It begins, I suspect, with a far too small view of the fall. There is plenty we lament about that dark day in history’s most beautiful spot. We know that sin brought division to Adam and Eve. The two were designed to be one flesh, but when God challenged Adam for his sin, Adam threw his bride under the bus: “It was the woman.” We know the fall brought death into the world and the expulsion of our parents from a garden paradise. We know, of course, that it created enmity and estrangement between man and God.
Perhaps we miss the scope of the destruction because we want to subsume it all under God’s judgment against man. That is, the pain in the child-bearing, the presence of sickness and death, the thorns and thistles that infest the ground are not mere angry thunderbolts that God throws at us out of His anger. Instead, they are the natural consequences of the decidedly unnatural choice of the stewards of God’s creation. The earth groans not just because Adam and Eve took an illicit bite of fruit, but because they failed in their calling—to be fruitful and multiply, to fill the earth and subdue, to rule over the birds of the air, the fish of the sea, and every creeping thing that creeps upon the ground. The first Adam, in disobeying His Father, did more than earn His disfavor. He plunged the world into a vortex of death and destruction.

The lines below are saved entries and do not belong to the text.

/-- SETUP and MIRROR that are refused (R34, R128, R160, R168, R169): RANGE for a field out of its range, and for a
binding that names no foreign valid bay; FULL for a MIRROR when the free slots are fewer than one for each newly bound
bay without an entry and one more to turn publishing on. Nothing of a refused request is applied. -/
def Obligations.SettingsRefused : Prop :=
  (∀ (t : Trib) (f : SetupFields) (s : State) (r : Request), s.serving t (.setup t f) = some r →
      ((∃ b ∈ f.lapBudget, b.toNat < 2 ∨ 63 < b.toNat)
        ∨ (∃ b ∈ f.beaconInterval, b.toNat < 1 ∨ 100 < b.toNat)
        ∨ (∃ w ∈ f.claimHold, 60000 < w.toNat)
        ∨ (∃ codes ∈ f.serviceList, 12 < codes.length ∨ (∃ c ∈ codes, 5 < c.toNat)
            ∨ ∃ k : Nat, k ≤ 5 ∧ BitVec.ofNat 8 k ∉ codes)
        ∨ (∃ b ∈ f.urgentBurst, b.toNat < 1 ∨ 4 < b.toNat)
        ∨ (∃ b ∈ f.floorA, 15 < b.toNat) ∨ (∃ b ∈ f.floorB, 15 < b.toNat)
        ∨ (∃ b ∈ f.dwell, b.toNat < 1 ∨ 32 < b.toNat)
        ∨ (∃ w ∈ f.qualityPeriod, w.toNat < 1 ∨ 1000 < w.toNat)
        ∨ (∃ b ∈ f.qualityThreshold, b.toNat < 1)
        ∨ (∃ w ∈ f.skewLimit, 16383 < w.toNat) ↔ setupInRange f = false)
      ∧ (setupInRange f = false → exec (.setup t f) s = .next ((s.taken t).replied t r .range [])))
  ∧ (∀ (t : Trib) (f : MirrorFields) (s : State) (r : Request), s.serving t (.mirror t f) = some r →
      let before := boundBays s.mirror.outputs
      let after := boundBays (rebound s.ownBay f s.mirror.outputs)
      let needed := (after.filter fun b => decide (b ∉ before) && decide (findEntry ⟨b, 0⟩ s.table = none)).length
        + (if f.publish = some 1 ∧ s.mirror.publish = false then 1 else 0)
      ((∃ b ∈ f.publish, 1 < b.toNat) ∨ (∃ b ∈ f.debounce, b.toNat < 1 ∨ 16 < b.toNat)
        ∨ (∃ w ∈ f.refresh, w.toNat < 10 ∨ 1000 < w.toNat)
        ∨ (∃ (n : Fin 8) (g : BindingFields), f.bindings.get n = some (some g)
            ∧ (g.bay = 0 ∨ g.bay = 255 ∨ g.bay = s.ownBay ∨ 7 < g.bit.toNat ∨ 1 < g.policy.toNat ∨ 1 < g.safe.toNat))
        ↔ mirrorInRange s.ownBay f = false)
      ∧ (mirrorInRange s.ownBay f = false → exec (.mirror t f) s = .next ((s.taken t).replied t r .range []))
      ∧ (mirrorInRange s.ownBay f = true → 64 < s.table.length + needed → s.table.length ≤ 64 →
          exec (.mirror t f) s = .next ((s.taken t).replied t r .full [])))

/-- SETUP with every present field in range (R80, R110, R128, R168): every present field replaces its profile value; a
service list sets the pointer of both egresses to 0 and an urgent burst caps their credits; a floor that changes
raises the level of a SEARCH receiver below it and restarts its dwell; a skew limit that changes evaluates every
alarm, with SKEW to the tributary members of each entry whose alarm changes; and PROFILE is raised to every other UP
tributary. That a field present with the value held is no change is the model's reading (log 14), and the order SKEW,
PROFILE, REPLY its choice (log 6). -/
def Obligations.SetupApplied : Prop :=
  ∀ (t : Trib) (f : SetupFields) (s : State) (r : Request), s.serving t (.setup t f) = some r →
    setupInRange f = true →
    let held : Profile := s.profile
    let profile : Profile :=
      ⟨(f.lapBudget.map BitVec.toNat).getD held.lapBudget, (f.beaconInterval.map BitVec.toNat).getD held.beaconInterval,
        (f.claimHold.map BitVec.toNat).getD held.claimHold,
        (f.serviceList.map fun codes => codes.filterMap normalQueueOfCode).getD held.serviceList,
        (f.urgentBurst.map BitVec.toNat).getD held.urgentBurst,
        ⟨(f.floorA.map BitVec.toNat).getD held.floors.a, (f.floorB.map BitVec.toNat).getD held.floors.b⟩,
        (f.dwell.map BitVec.toNat).getD held.dwell, (f.qualityPeriod.map BitVec.toNat).getD held.qualityPeriod,
        (f.qualityThreshold.map BitVec.toNat).getD held.qualityThreshold,
        (f.skewLimit.map BitVec.toNat).getD held.skewLimit⟩
    let receiver := fun l : Line =>
      let rx : Receiver := s.receivers.get l
      let floor := profile.floors.get l
      if floor ≠ held.floors.get l ∧ rx.state = .search ∧ rx.level < floor then
        { rx with level := floor, dwellTimer := some (s.timeBase + millis profile.dwell) }
      else rx
    let egress := fun e : Egress =>
      { e with
        position := if f.serviceList = none then e.position else 0
        credit := match f.urgentBurst with | some u => min e.credit u.toNat | none => e.credit }
    let relimited := decide (profile.skewLimit ≠ held.skewLimit)
    let judged := fun sup : Supervision =>
      { sup with skew := { sup.skew with alarm := alarmOf profile.skewLimit sup.skew.e8 } }
    let told := fun u : Trib => s.table.any fun e => e.members.tribs.get u && match e.sup with
      | some sup => alarmOf profile.skewLimit sup.skew.e8 != sup.skew.alarm
      | none => false
    let port := fun u : Trib =>
      let p := (s.taken t).ports.get u
      let p := if relimited && told u then p.raise .skew else p
      if u = t then p else p.raise .profile
    exec (.setup t f) s = .next (({ s.taken t with
      profile := profile
      receivers := ⟨receiver .a, receiver .b⟩
      egresses := ⟨egress s.egresses.a, egress s.egresses.b⟩
      table := if relimited then s.table.map (fun e : Entry => { e with sup := e.sup.map judged }) else s.table
      ports := Quad.ofFn port }).replied t r .done [])

/-- MIRROR in range with slots enough, in a legal state (R33, R34, R155 to R157, R160, R162, R169): every present
setting replaces the one held; an output takes its new binding, and, where that changes, the level the source's data
or the safe level gives; the source records are those of the bays then bound; MIRROR is a member of `b/0` for exactly
those bays, under 1000 times the refresh interval and 3; own-bay/0 is made, kept or freed as publishing turns; a
request frame is built when publishing is on after it and it was turned on or a mask changes; and PROFILE is raised to
every other UP tributary. That a field present with the value held is no change (log 14) and that turning publishing off
builds no frame (log 15) are the model's readings, and PROFILE before the REPLY its choice (log 6). -/
def Obligations.MirrorApplied : Prop :=
  ∀ (t : Trib) (f : MirrorFields) (s : State) (r : Request), s.serving t (.mirror t f) = some r → Legal s →
    mirrorInRange s.ownBay f = true →
    slotsNeeded (boundBays s.mirror.outputs) (boundBays (rebound s.ownBay f s.mirror.outputs))
      (publishAfter f s.mirror.publish && !s.mirror.publish) s.table ≤ freeSlots s.table →
    let held : Mirror := s.mirror
    let bound := fun n : Fin 8 => newBinding s.ownBay (f.bindings.get n) (held.outputs.get n).binding
    let on := match f.publish with | some b => b == 1 | none => held.publish
    let mask := f.enableMask.getD held.enableMask
    let values := f.maskValues.getD held.maskValues
    let refresh := (f.refresh.map BitVec.toNat).getD held.refresh
    let before := boundBays held.outputs
    let own : StreamId := ⟨s.ownBay, 0⟩
    (∀ n : Fin 8,
      (f.bindings.get n = none → bound n = (held.outputs.get n).binding)
      ∧ (f.bindings.get n = some none → bound n = none)
      ∧ (∀ g : BindingFields, f.bindings.get n = some (some g) → ∃ b : Binding, bound n = some b ∧ b.bay = g.bay
          ∧ b.bit.val = g.bit.toNat ∧ b.policy.code = g.policy ∧ boolByte b.safeLevel = g.safe))
    ∧ ∃ (after : List Byte) (table : List Entry) (mirror : Mirror),
      (∀ b : Byte, b ∈ after ↔ ∃ n : Fin 8, ∃ x ∈ bound n, x.bay = b)
      ∧ mirror = { held with
          debounce := (f.debounce.map BitVec.toNat).getD held.debounce
          publish := on
          enableMask := mask
          maskValues := values
          refresh := refresh
          changedSet := if on = true ∧ held.publish = false then 0 else held.changedSet &&& mask
          refreshTimer := if on then held.refreshTimer else none
          outputs := mirror.outputs
          sources := mirror.sources }
      ∧ (∀ b : Byte, findSource b mirror.sources =
          if b ∉ after then none else if b ∈ before then findSource b held.sources
          else some ⟨b, entryHealth b s.table, none⟩)
      ∧ (∀ n : Fin 8, (mirror.outputs.get n).binding = bound n
          ∧ (bound n = (held.outputs.get n).binding → (mirror.outputs.get n).level = (held.outputs.get n).level)
          ∧ (bound n ≠ (held.outputs.get n).binding → (mirror.outputs.get n).level =
              match bound n with
              | none => false
              | some b =>
                match (findSource b.bay mirror.sources).bind fun x => x.data with
                | some d => if d.mask.getLsbD b.bit.val then d.states.getLsbD b.bit.val else b.safeLevel
                | none => b.safeLevel))
      ∧ (∀ b ∈ after, findEntry ⟨b, 0⟩ table = match findEntry ⟨b, 0⟩ s.table with
          | some e => some { e with
              members := { e.members with mirror := true }
              sup := e.sup.map fun sup =>
                if 1000 * refresh * 3 < sup.p * sup.m then { sup with p := 1000 * refresh, m := 3 } else sup }
          | none => some ⟨⟨b, 0⟩, .general, none, ⟨⟨false, false, false, false⟩, true⟩,
              some ⟨1000 * refresh, 3, .empty, .waiting, ⟨false, false⟩, ⟨none, none⟩, ⟨none, none, false⟩⟩,
              ⟨0, 0, 0, 0, 0, 0, 0, ⟨0, 0⟩⟩⟩)
      ∧ (∀ b ∈ before, b ∉ after → findEntry ⟨b, 0⟩ table = (findEntry ⟨b, 0⟩ s.table).bind fun e =>
          if e.members.tribs = ⟨false, false, false, false⟩ then none
          else some { e with members := { e.members with mirror := false } })
      ∧ findEntry own table = (if on = false then none else if held.publish then findEntry own s.table
          else some ⟨own, .urgent, some ⟨.mirror, .active, 0⟩, ⟨⟨false, false, false, false⟩, false⟩, none,
            ⟨0, 0, 0, 0, 0, 0, 0, ⟨0, 0⟩⟩⟩)
      ∧ (∀ id : StreamId, id ≠ own → (id.index = 0 → id.bay ∉ after ∧ id.bay ∉ before) →
          findEntry id table = findEntry id s.table)
      ∧ exec (.mirror t f) s = .next (
          let applied : State := { s.taken t with table := table, mirror := mirror }
          let framed := if on = true ∧ (held.publish = false ∨ mask ≠ held.enableMask ∨ values ≠ held.maskValues) then
            applied.contactFrame .request else applied
          ({ framed with ports := Quad.ofFn fun u =>
              if u = t then framed.ports.get u else (framed.ports.get u).raise .profile }).replied t r .done [])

But God. Grace began in the garden. There, our Father graciously made animal skins as coverings for Adam and Eve. Better still, in the midst of pronouncing judgment, He called them to continue in their calling of exercising dominion. He promised to call out a people from among the mass of fallen humanity, and He promised that the seed of the woman would one day crush the head of the serpent. This is the proto-gospel, the gospel in its basic form. There is no clear exposition of substitutionary atonement. There is no clear prediction of an incarnation. There is no specific reference to a resurrection. But there is the promise that Jesus wins. That is the gospel—Jesus wins.
From Genesis 3 to the end of the Old Testament, God is about the business of preparing the way for the coming hero. He graciously provides restraints against the downward spiral our sin has brought upon us. First, He establishes His worship. He rescues Noah and his family while wiping out the rest of humanity. He calls Abraham out of Ur of the Chaldees. He promises Abraham that he will be the father of nations, and in turn that all the nations of the world will be blessed through him. God continues to reveal more about Himself, about His law, about His covering of sin. He calls His people out of Egypt, establishing Israel as His bride. He blesses her with judges, and later with King David. He sends His prophets, who bear His Word.
Even as God continues to reveal more and more, even as He beats back some of the destruction of sin, every hero He provides turns out to have feet of clay. Sin, time and again, intrudes into the narrative, reminding us that the Seed of the woman is still somewhere in the future. God’s people sink deeper and deeper into their unbelief. The nations of the world grow more powerful, more brazen. And then, four hundred years of silence.
But God. The incarnation is the very picture of wonder, as we consider God dwelling among us, born of a woman, lying in a manger. His perfect life, His atoning death, the resurrection that vindicated Him, and our union with Him are not just good news but great news. But the incarnation is part of a bigger picture—Jesus wins. Jesus, the final Adam, has come not only to undo what the first Adam did, but to do what the first Adam failed to do. He is bringing all things under subjection. He, the firstborn of the new creation, is overseeing the birth of the new heavens and the new earth, even as the old groans in the travail of labor. He has received all authority in heaven and on earth, and He is using that authority to see to it that every principality and power will kiss Him, that every knee will bow and every tongue confess Him as Lord.
The gospel is that Jesus wins. He wins our hearts. He wins our souls. He wins our bodies. He wins His bride. He wins victory. He wins newness of life. He wins over sin, over the devil, over everything that exalts itself against Him. He wins over entropy. He wins over disease. He wins over strife. He wins over discord. He wins over death.
In the end, what He wins is the beginning, only better. Because of Him, we will walk with our Father in the cool of the evening, through streets of gold in a garden-city, the New Jerusalem, Eden glorified. In the end, the best man does indeed win. For He is the groom, and we His bride. And we will dance.